*What needs to be done*
For each line of the data below that contains "rise", return that line.
── Exercise data
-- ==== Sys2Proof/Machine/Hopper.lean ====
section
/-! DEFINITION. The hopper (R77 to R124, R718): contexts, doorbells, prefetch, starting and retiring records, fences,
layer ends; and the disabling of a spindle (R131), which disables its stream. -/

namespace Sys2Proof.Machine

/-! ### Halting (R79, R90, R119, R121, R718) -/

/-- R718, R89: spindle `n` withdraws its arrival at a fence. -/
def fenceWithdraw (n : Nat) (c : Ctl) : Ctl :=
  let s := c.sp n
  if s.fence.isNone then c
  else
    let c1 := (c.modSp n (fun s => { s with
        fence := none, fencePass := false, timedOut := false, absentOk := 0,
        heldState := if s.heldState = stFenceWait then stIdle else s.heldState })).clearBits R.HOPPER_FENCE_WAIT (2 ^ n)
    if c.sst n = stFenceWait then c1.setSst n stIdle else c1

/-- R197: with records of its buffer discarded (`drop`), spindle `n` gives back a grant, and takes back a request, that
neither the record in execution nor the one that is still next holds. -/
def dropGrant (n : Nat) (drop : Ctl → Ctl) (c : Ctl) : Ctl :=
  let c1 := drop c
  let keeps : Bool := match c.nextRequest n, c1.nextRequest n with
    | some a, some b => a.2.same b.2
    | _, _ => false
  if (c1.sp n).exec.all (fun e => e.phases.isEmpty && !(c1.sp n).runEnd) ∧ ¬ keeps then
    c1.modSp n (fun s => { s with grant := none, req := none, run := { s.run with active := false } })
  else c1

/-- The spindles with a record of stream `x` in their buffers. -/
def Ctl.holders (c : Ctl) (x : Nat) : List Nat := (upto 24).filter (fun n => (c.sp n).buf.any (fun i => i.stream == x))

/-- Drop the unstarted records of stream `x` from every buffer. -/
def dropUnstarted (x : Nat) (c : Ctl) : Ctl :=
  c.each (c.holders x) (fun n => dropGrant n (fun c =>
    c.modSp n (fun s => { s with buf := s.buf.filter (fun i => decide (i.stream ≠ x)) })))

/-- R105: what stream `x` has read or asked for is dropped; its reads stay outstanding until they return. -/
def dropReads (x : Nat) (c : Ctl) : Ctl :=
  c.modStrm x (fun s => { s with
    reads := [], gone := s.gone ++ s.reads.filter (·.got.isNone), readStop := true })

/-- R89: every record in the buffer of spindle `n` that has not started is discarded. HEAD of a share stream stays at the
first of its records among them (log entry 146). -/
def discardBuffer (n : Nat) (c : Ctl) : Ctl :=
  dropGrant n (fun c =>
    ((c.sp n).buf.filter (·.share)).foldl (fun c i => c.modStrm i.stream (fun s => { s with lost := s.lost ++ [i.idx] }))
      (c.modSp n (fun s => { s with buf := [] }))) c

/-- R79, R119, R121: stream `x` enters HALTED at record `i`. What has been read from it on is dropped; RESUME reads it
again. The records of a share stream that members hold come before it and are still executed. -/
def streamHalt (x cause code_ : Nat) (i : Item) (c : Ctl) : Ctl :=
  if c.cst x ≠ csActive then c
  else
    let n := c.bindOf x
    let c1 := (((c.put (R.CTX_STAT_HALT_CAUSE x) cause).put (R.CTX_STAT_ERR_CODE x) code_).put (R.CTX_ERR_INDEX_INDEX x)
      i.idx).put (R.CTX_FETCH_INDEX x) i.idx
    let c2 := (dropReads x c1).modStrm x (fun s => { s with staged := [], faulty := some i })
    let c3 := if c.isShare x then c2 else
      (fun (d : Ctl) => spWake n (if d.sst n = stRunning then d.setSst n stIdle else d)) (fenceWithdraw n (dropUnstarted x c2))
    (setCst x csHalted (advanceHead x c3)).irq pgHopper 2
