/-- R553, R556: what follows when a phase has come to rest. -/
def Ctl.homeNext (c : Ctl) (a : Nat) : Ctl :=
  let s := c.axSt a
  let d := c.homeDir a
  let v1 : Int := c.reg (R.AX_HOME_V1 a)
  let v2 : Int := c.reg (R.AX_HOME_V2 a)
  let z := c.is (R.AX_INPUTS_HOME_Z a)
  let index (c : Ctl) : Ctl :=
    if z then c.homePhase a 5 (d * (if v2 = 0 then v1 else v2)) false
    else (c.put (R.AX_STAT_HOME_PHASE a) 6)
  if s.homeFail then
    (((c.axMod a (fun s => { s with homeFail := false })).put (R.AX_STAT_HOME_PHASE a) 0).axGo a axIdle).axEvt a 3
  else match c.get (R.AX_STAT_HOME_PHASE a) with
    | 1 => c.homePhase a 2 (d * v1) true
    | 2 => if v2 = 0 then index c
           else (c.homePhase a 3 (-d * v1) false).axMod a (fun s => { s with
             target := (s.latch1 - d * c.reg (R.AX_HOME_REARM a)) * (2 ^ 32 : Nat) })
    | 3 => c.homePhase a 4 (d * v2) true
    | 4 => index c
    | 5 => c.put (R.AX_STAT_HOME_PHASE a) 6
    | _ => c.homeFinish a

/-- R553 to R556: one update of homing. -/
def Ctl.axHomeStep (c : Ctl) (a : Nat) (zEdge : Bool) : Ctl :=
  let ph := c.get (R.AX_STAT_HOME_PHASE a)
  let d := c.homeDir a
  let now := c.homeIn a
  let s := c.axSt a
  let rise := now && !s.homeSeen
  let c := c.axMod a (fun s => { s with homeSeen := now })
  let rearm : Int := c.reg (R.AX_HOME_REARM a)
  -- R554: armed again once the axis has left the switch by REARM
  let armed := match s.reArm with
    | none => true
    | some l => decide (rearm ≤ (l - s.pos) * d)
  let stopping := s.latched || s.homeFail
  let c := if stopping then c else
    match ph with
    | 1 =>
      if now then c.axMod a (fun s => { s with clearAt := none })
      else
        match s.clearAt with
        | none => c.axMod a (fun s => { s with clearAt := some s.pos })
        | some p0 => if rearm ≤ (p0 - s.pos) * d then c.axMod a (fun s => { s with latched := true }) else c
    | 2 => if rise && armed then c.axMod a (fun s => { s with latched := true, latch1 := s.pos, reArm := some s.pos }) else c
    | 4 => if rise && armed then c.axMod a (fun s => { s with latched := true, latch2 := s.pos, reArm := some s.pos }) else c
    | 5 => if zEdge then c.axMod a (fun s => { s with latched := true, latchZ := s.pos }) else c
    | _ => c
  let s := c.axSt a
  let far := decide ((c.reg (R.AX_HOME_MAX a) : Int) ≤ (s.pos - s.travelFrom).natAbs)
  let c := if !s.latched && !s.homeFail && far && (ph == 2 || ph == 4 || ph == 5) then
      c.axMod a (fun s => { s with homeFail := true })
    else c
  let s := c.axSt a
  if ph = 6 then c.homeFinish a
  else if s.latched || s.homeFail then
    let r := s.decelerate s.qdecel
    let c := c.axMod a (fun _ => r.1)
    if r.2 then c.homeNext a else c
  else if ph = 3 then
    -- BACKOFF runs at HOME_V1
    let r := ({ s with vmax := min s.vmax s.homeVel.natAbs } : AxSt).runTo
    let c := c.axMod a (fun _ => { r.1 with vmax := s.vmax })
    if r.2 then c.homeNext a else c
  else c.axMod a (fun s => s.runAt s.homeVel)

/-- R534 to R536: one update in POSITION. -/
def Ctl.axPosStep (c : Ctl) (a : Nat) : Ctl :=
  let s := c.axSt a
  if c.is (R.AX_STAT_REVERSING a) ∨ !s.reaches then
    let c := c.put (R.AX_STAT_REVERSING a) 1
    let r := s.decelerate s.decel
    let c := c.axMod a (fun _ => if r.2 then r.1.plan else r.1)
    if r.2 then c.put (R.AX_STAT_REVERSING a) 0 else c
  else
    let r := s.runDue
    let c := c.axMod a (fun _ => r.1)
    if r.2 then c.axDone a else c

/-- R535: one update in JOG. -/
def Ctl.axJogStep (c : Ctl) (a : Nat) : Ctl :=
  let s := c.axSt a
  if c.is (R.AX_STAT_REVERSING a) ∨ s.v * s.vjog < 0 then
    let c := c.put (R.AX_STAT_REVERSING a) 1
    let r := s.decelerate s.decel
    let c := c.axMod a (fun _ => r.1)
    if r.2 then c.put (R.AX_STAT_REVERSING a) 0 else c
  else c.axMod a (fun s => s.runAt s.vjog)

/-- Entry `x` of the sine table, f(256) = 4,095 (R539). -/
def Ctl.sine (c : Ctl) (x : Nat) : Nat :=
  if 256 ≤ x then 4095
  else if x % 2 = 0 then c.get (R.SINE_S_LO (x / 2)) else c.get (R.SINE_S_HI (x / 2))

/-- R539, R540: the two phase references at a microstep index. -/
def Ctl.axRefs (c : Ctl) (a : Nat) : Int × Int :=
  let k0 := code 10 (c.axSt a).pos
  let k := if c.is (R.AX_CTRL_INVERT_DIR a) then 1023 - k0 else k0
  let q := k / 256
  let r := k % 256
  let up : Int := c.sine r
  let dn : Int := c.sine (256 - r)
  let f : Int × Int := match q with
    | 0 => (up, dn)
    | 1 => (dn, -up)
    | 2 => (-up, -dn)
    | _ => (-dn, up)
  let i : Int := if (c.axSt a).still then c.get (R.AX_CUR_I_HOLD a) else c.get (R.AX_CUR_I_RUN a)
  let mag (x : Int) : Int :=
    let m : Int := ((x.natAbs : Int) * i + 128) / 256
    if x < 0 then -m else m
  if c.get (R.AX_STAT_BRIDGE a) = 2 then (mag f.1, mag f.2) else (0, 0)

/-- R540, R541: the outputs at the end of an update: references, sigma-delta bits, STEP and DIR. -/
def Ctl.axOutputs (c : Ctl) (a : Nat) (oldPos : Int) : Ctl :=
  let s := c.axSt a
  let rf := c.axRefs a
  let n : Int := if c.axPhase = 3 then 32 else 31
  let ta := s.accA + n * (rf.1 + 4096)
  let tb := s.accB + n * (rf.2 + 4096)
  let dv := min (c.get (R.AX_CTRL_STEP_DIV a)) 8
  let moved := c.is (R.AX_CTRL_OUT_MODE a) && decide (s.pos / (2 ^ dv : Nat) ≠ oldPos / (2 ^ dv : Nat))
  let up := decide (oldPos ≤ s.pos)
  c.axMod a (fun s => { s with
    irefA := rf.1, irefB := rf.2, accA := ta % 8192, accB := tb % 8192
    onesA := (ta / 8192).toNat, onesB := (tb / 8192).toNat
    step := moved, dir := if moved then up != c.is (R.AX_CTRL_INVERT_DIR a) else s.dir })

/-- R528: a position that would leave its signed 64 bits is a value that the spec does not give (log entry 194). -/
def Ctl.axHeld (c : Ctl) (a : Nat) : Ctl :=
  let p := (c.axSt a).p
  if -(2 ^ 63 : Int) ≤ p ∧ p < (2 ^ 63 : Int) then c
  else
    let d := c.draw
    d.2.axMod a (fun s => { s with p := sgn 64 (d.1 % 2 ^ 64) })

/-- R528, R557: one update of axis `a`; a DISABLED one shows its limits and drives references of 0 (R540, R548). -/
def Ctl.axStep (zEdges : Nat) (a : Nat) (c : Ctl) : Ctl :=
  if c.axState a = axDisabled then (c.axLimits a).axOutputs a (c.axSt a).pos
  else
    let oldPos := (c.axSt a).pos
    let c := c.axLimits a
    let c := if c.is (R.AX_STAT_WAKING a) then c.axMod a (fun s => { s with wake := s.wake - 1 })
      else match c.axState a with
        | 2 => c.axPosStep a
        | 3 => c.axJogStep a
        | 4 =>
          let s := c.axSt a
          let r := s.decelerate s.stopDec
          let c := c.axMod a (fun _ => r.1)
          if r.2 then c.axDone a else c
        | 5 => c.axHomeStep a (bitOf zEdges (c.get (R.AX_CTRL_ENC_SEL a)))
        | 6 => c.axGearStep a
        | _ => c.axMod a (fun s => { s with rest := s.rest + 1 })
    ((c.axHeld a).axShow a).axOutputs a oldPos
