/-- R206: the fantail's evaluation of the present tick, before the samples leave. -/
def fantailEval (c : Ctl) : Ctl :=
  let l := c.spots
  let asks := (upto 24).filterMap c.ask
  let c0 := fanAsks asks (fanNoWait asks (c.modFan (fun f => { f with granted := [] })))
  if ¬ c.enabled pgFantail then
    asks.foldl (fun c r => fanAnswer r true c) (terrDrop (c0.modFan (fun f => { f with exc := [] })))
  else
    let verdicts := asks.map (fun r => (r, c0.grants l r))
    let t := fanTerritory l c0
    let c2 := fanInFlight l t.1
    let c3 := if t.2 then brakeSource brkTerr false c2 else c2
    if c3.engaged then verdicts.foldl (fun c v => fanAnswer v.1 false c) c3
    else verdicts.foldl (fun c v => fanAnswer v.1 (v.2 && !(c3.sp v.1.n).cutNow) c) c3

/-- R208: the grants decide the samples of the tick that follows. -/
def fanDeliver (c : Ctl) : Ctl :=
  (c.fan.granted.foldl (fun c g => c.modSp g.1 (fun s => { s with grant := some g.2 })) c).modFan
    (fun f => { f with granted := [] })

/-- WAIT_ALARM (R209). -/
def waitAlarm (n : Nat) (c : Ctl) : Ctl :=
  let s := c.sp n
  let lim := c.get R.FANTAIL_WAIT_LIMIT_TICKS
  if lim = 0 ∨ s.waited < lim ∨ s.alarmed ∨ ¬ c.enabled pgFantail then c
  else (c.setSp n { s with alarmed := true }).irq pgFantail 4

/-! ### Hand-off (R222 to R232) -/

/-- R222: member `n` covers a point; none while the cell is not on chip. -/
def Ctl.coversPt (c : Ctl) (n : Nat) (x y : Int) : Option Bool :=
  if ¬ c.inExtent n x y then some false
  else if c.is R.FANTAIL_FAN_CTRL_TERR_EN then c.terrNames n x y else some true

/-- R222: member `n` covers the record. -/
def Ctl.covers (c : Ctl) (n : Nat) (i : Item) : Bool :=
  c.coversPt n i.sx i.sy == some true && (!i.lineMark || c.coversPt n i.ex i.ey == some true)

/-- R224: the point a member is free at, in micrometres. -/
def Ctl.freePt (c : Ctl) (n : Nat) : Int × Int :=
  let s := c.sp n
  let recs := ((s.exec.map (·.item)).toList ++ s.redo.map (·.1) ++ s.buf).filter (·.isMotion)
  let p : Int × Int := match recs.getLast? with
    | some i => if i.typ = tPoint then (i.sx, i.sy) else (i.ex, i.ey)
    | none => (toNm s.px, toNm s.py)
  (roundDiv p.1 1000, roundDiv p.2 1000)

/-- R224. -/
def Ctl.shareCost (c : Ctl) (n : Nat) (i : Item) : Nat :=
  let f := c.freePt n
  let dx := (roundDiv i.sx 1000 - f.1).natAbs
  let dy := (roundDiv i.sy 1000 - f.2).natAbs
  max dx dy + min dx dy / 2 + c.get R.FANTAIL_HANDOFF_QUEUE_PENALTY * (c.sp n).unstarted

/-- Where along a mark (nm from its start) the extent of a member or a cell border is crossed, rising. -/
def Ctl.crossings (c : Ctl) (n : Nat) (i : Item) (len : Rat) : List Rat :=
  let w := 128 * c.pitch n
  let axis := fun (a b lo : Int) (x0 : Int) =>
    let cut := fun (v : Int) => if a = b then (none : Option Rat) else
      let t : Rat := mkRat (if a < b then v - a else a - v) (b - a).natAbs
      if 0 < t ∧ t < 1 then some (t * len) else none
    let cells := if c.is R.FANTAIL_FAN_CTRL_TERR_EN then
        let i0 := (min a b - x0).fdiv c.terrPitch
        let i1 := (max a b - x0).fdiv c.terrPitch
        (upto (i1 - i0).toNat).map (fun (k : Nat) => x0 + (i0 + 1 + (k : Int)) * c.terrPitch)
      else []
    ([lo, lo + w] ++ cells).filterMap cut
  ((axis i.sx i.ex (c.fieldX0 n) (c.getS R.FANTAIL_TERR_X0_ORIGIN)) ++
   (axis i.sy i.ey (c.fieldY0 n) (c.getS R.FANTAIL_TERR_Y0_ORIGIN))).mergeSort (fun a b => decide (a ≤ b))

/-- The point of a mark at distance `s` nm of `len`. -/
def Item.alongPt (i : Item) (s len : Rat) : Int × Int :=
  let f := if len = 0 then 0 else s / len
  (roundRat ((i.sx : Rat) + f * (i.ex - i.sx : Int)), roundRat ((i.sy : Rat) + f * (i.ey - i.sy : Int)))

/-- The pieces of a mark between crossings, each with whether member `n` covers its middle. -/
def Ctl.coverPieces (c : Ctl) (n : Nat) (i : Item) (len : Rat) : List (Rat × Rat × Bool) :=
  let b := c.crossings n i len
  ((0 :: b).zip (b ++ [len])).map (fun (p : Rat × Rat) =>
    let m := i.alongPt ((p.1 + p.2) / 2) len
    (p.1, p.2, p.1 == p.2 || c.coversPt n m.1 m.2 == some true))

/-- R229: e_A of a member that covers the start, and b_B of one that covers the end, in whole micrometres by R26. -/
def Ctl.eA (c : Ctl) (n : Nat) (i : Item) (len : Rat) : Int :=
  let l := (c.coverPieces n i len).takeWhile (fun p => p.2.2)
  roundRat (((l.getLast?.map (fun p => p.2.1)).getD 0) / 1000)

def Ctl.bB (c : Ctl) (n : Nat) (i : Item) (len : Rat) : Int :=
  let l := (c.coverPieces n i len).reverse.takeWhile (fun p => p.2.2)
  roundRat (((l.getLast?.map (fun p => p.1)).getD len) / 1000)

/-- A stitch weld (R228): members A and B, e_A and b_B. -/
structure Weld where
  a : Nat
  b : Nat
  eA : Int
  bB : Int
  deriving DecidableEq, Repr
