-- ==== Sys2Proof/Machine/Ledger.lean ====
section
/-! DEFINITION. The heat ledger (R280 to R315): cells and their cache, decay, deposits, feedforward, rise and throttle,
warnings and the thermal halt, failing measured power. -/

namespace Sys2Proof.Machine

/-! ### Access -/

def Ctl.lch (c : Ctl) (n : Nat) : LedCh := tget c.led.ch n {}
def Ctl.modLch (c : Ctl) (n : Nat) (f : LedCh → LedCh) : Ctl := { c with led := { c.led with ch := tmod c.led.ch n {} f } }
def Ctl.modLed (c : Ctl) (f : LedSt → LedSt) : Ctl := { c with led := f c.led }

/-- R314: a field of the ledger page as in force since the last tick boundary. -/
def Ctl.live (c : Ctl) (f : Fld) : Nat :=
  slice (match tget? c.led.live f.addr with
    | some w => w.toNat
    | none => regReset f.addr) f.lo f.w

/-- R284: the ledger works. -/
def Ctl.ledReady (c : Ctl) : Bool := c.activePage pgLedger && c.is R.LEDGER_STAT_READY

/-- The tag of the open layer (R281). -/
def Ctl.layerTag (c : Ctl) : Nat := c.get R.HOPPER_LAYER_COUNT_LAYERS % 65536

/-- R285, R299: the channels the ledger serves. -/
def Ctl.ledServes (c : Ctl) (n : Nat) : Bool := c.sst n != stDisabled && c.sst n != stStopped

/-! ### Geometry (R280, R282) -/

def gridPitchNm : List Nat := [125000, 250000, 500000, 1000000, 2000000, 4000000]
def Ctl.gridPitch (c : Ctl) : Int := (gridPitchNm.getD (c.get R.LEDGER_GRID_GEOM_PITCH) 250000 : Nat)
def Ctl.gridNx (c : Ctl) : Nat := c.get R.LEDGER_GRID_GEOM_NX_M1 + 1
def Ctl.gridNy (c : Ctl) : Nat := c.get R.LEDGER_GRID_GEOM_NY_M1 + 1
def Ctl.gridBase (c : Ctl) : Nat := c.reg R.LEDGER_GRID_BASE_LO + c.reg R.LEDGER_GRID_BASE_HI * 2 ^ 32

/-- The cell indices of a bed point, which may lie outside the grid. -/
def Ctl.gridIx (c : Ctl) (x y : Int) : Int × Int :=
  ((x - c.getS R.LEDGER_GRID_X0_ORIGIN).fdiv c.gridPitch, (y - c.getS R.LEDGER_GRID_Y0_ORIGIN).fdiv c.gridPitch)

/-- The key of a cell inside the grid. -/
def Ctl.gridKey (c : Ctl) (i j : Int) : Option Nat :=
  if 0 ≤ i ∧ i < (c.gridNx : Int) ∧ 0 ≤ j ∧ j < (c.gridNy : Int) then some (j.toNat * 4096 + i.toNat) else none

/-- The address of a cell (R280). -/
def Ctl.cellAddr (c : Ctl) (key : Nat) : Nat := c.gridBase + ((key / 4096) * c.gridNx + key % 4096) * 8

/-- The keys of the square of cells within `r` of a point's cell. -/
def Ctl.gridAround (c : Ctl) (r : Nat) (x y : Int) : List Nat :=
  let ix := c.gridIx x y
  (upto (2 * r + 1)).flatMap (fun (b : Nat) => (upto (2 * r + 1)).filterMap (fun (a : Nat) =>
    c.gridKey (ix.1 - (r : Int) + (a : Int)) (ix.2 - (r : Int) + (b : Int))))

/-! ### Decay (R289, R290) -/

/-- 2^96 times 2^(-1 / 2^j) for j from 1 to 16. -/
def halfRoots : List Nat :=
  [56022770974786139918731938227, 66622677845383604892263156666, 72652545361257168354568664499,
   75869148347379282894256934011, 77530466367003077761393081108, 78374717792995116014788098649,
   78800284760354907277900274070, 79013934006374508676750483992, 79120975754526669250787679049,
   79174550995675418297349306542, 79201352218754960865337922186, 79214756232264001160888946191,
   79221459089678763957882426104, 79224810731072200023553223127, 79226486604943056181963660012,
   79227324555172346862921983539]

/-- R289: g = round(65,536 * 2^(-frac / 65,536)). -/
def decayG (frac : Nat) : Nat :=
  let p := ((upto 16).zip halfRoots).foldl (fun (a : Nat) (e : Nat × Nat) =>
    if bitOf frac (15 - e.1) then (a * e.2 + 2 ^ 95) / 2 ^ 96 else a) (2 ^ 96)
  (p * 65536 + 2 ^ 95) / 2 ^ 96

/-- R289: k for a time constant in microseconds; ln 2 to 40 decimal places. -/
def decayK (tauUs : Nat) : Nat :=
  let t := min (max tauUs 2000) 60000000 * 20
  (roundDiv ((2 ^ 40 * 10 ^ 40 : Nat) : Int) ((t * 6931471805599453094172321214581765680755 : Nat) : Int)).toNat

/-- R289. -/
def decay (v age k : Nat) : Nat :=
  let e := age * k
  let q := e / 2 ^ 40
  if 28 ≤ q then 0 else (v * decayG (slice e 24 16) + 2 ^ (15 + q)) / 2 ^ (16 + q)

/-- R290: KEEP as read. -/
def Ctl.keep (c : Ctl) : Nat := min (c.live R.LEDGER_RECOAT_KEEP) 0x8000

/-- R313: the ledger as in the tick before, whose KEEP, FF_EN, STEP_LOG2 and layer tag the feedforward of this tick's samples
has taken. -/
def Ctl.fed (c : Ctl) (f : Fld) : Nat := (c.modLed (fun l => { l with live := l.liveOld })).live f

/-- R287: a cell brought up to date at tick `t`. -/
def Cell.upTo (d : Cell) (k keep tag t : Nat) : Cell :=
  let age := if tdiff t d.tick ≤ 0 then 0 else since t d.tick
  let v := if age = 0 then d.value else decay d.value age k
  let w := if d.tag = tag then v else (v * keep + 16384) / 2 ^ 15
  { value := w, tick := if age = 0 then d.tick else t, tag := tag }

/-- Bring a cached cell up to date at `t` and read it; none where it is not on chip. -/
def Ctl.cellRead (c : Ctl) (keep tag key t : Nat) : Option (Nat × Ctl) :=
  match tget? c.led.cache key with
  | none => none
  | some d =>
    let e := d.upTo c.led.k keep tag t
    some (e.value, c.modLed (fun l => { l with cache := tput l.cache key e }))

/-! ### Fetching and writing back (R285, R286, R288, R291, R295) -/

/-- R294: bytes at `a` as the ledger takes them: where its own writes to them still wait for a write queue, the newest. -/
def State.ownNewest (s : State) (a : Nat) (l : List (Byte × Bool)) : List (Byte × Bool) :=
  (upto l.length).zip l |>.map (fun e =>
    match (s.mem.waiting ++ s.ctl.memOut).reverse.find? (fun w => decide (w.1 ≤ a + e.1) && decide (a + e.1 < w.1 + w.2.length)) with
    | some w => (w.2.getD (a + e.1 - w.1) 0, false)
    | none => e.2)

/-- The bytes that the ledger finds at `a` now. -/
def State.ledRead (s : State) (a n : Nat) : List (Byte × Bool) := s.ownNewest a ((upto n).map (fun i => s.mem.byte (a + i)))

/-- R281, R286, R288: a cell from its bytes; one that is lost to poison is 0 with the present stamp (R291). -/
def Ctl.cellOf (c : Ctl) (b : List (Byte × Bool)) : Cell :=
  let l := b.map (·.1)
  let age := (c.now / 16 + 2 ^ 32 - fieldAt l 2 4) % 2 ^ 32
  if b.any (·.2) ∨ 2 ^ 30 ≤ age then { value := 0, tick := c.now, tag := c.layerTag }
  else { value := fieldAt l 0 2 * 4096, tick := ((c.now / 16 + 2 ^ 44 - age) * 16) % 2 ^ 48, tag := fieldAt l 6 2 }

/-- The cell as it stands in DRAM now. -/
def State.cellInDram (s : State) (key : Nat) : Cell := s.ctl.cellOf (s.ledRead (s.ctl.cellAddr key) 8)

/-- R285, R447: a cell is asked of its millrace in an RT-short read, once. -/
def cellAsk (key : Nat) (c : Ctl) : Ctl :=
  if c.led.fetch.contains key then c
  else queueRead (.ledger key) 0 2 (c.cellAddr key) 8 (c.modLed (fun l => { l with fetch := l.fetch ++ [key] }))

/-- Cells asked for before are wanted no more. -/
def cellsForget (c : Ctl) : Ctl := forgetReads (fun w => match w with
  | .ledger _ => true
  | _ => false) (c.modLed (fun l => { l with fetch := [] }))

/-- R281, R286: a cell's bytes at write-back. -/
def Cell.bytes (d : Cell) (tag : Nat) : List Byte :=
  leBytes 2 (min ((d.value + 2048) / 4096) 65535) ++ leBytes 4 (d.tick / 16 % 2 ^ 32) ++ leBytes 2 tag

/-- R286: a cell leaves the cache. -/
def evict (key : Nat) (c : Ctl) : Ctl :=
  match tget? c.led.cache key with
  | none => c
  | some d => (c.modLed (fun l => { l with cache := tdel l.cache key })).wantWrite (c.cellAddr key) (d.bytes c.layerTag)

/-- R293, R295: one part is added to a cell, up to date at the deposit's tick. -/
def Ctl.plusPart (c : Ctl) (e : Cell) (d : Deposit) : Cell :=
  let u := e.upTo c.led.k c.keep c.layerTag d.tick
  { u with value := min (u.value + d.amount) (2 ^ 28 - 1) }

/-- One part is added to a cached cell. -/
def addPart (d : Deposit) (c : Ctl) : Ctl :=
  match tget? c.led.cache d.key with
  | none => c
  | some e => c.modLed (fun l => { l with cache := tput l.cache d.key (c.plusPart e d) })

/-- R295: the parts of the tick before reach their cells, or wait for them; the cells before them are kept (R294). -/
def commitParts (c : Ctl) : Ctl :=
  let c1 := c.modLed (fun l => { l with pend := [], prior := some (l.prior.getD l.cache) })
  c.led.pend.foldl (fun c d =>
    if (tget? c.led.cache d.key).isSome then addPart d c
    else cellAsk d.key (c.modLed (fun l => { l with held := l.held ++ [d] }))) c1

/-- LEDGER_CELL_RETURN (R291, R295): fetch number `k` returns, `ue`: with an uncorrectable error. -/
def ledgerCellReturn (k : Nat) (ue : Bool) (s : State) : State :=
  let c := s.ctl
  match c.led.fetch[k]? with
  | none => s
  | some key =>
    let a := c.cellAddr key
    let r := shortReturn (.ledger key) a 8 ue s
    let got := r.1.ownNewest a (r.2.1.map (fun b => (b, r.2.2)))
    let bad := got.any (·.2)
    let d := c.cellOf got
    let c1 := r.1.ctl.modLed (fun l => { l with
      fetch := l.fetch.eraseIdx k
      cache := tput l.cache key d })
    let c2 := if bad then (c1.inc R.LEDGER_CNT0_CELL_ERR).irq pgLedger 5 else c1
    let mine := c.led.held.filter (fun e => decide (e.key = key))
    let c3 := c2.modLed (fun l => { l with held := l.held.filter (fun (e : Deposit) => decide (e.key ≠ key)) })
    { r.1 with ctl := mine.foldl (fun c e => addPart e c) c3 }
────
*Solution for this problem*
  let rise := now && !s.homeSeen
    | 2 => if rise && armed then c.axMod a (fun s => { s with latched := true, latch1 := s.pos, reArm := some s.pos }) else c
    | 4 => if rise && armed then c.axMod a (fun s => { s with latched := true, latch2 := s.pos, reArm := some s.pos }) else c
/-! DEFINITION. The heat ledger (R280 to R315): cells and their cache, decay, deposits, feedforward, rise and throttle,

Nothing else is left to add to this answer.